theorem emptySlots_extends : Extends s₀ (emptySlots code s) := h.update rfl rfl

theorem loseSlot_extends {held : Option Nat} : Extends s₀ (loseSlot held s) := by
  unfold loseSlot
  split
  · exact h
  · exact h.foldl fun _ h => .ite h (setCluster_extends h)

theorem endLoad_extends : Extends s₀ (endLoad code s) := by
  unfold endLoad
  split
  · exact h
  · extract_lets s1 s2 mine
    have h1 : Extends s₀ s1 := dropChunks_extends h
    have h2 : Extends s₀ s2 := .ite (emptySlots_extends h1) (.ite (loseSlot_extends h1) h1)
    exact completeAt_extends (h2.update rfl rfl)

theorem wiErr_extends {i : BitVec 32} : Extends s₀ (wiErr d code i s) := .ite h (h.update rfl rfl)

theorem endParked_extends : Extends s₀ (endParked code s) := .ite h (endPassBy_extends h)

theorem releaseEpoch_extends {e : Epoch} : Extends s₀ (releaseEpoch e s) :=
  loseSlot_extends (h.update (by rfl) (by rfl))

theorem refetchFails_extends {adapter : Bool} {number : BitVec 16} {i : BitVec 32} :
    Extends s₀ (refetchFails d adapter number code i s) := by
  have h2 := endParked_extends (wiErr_extends h (d := d) (code := code) (i := i)) (code := code)
  refine .ite (h2.update rfl rfl) ?_
  split
  · exact releaseEpoch_extends h2
  · exact h2

theorem endSlice_extends {lp : LayerPass} : Extends s₀ (endSlice lp code s) := by
  unfold endSlice
  split
  · exact h
  · exact .ite (endLoad_extends h) (refetchFails_extends h)

theorem dropStreamed_extends : Extends s₀ (dropStreamed code s) := h.update rfl rfl

theorem addRefetch_extends {adapter : Bool} : Extends s₀ (addRefetch code adapter n s) := .ite h (h.update rfl rfl)

theorem stopSlice_extends : Extends s₀ (stopSlice code s) := shuttleAbort_extends (setLp_extends h)

theorem weightEnds_extends {adapter part : Bool} {number : BitVec 16} {i : BitVec 32} :
    Extends s₀ (weightEnds d adapter number i part code s) := by
  have h1 := wiErr_extends h (d := d) (code := code) (i := i)
  have hstop {c : Prop} [Decidable c] : Extends s₀ (if c then stopSlice code s else s) := .ite (stopSlice_extends h) h
  exact .ite (.ite (endLoad_extends (wiErr_extends hstop)) (refetchFails_extends hstop))
    (.ite (dieAbort_extends h1) (shuttleAbort_extends h1))

theorem sendRequest_extends {r : ChunkReq} {retry : Bool} : Extends s₀ (sendRequest d r retry s) :=
  .ite (.ite (weightEnds_extends h) (setDie_extends h)) (sendSwitch_extends (setDie_extends h))

theorem newRequest_extends {adapter part : Bool} {number shard : BitVec 16} {i : BitVec 32} {object : BitVec 64}
    {mask : Option (BitVec 16)} : Extends s₀ (newRequest d adapter number i part shard object mask n s) :=
  sendRequest_extends (setDie_extends h)

theorem requestAll_extends {l : List (Bool × BitVec 16 × BitVec 32 × Option (BitVec 16))} :
    Extends s₀ (requestAll d l s) := by
  induction l generalizing s with
  | nil => exact h
  | cons _ _ ih =>
    unfold requestAll
    refine .ite (ih h) ?_
    split
    · exact ih h
    · exact .ite (ih (newRequest_extends h)) h

theorem fetchMore_extends : Extends s₀ (fetchMore d s) := by
  unfold fetchMore
  refine .ite (requestAll_extends h) ?_
  split
  · exact weightEnds_extends h
  · exact h

theorem fetchAll_extends : Extends s₀ (fetchAll s) := h.foldl fun _ h => fetchMore_extends h

/-! #### The end of a pass and of its step -/

theorem completeRun_extends {x : Pass} {sect : List Byte} : Extends s₀ (completeRun x code sect s) :=
  completeAt_extends (took_extends (hostWrite_extends h))

theorem setStep_extends {r : RedStep} : Extends s₀ (setStep r s) := h.update rfl rfl

theorem finishStep_extends {step : BitVec 32} : Extends s₀ (finishStep step s) := by
  unfold finishStep
  split
  · exact h
  split
  · exact completeRun_extends (h.update (by rfl) (by rfl))
  · exact h

theorem checkStep_extends {step : BitVec 32} : Extends s₀ (checkStep step s) := by
  unfold checkStep
  split
  · exact h
  · exact .ite (finishStep_extends (setStep_extends h)) (finishStep_extends h)

theorem redErr_extends {step : BitVec 32} : Extends s₀ (redErr d code step s) := .ite h (h.update rfl rfl)

theorem abortReq_extends {r : RedStep} {x : Option Sketch} : Extends s₀ (abortReq d r x code s) :=
  .ite (redErr_extends h) (sendVc3_extends (redErr_extends h))

theorem passEndsStep_extends {x : Pass} : Extends s₀ (passEndsStep x code s) := by
  unfold passEndsStep
  split
  · exact completeRun_extends h
  · extract_lets t1 s1
    have h1 : Extends s₀ s1 := setStep_extends h
    exact .ite (checkStep_extends h1) (abortReq_extends h1)

theorem endPass_extends : Extends s₀ (endPass code s) := by
  unfold endPass
  split
  · exact h
  · extract_lets e s0 s1
    have h0 : Extends s₀ s0 := dropStreamed_extends h
    have h1 : Extends s₀ s1 := h0.update rfl rfl
    exact .ite (passEndsStep_extends h1) (completeRun_extends h1)

theorem endWork_extends : Extends s₀ (endWork code s) := by
  unfold endWork
  split
  · exact h
  have h1 := setLp_extends h (x := none)
  split
  · exact endSlice_extends h1
  · exact h1
  · exact endPass_extends h1

/-! #### A layer pass that runs again, and how a bound collective ends it -/

theorem mendUnit_extends {u : ClusterId × Nat × Nat} : Extends s₀ (mendUnit u s) := by
  unfold mendUnit
  extract_lets ci region off _ s1 s2
  have h1 : Extends s₀ s1 := .ite h (h.update rfl rfl)
  have h2 : Extends s₀ s2 := regionWrite_extends h1
  refine .ite (h2.update rfl rfl) (.ite ?_ ?_)
  · split
    · exact addRefetch_extends h1
    · exact h1
  · split
    · split
      · exact addRefetch_extends h1
      · exact h1
    · exact h1

theorem rerunLp_extends : Extends s₀ (rerunLp s) := by
  unfold rerunLp
  split
  · exact h
  · exact h.update rfl rfl

theorem parkLp_extends : Extends s₀ (parkLp s) := .ite h (fetchAll_extends (h.update rfl rfl))

theorem rerunMended_extends {us : List (ClusterId × Nat × Nat)} : Extends s₀ (rerunMended us s) := by
  have h1 : Extends s₀ (rerunLp (us.foldl (fun s u => mendUnit u s) s)) :=
    rerunLp_extends (h.foldl fun _ h => mendUnit_extends h)
  exact .ite h1 (parkLp_extends h1)

theorem closeBound_extends : Extends s₀ (closeBound s) := by
  unfold closeBound
  split
  · exact h
  split
  · exact h
  next lp _ _ out _ =>
  extract_lets s0 blame
  have h0 : Extends s₀ s0 := endTasks_extends h
  have hblame : Extends s₀ (blame s0) := by
    unfold blame
    split
    · exact siteError_extends h0
    · split
      · exact h0.update rfl rfl
      · exact .ite (siteError_extends h0) h0
  have hrewritten : Extends s₀ (condemnRewritten lp (blame s0)) := condemnRewritten_extends hblame
  split
  · exact endWork_extends (.ite (noteLimit_extends hrewritten) h0)
  · exact rerunMended_extends hrewritten

theorem abortDown_extends : Extends s₀ (abortDown code s) :=
  (h.foldl fun _ h => send_extends h).foldl fun _ h => send_extends h

theorem abortIngress_extends : Extends s₀ (abortIngress s) := h.update rfl rfl

theorem openAbort_extends : Extends s₀ (openAbort code s) := by
  unfold openAbort
  split
  · exact h
  · exact abortDown_extends (abortIngress_extends (setLp_extends (h.update (by rfl) (by rfl))))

YOUR INSTRUCTIONS
Look above for the line holding "(siteError_extends h0) h0", then set down exactly that line and every line after it up to and including the line holding "(noteLimit_extends hrewritten) h0)", with nothing else.

RESPONSE AREA
      · exact .ite (siteError_extends h0) h0
  have hrewritten : Extends s₀ (condemnRewritten lp (blame s0)) := condemnRewritten_extends hblame
  split
  · exact endWork_extends (.ite (noteLimit_extends hrewritten) h0)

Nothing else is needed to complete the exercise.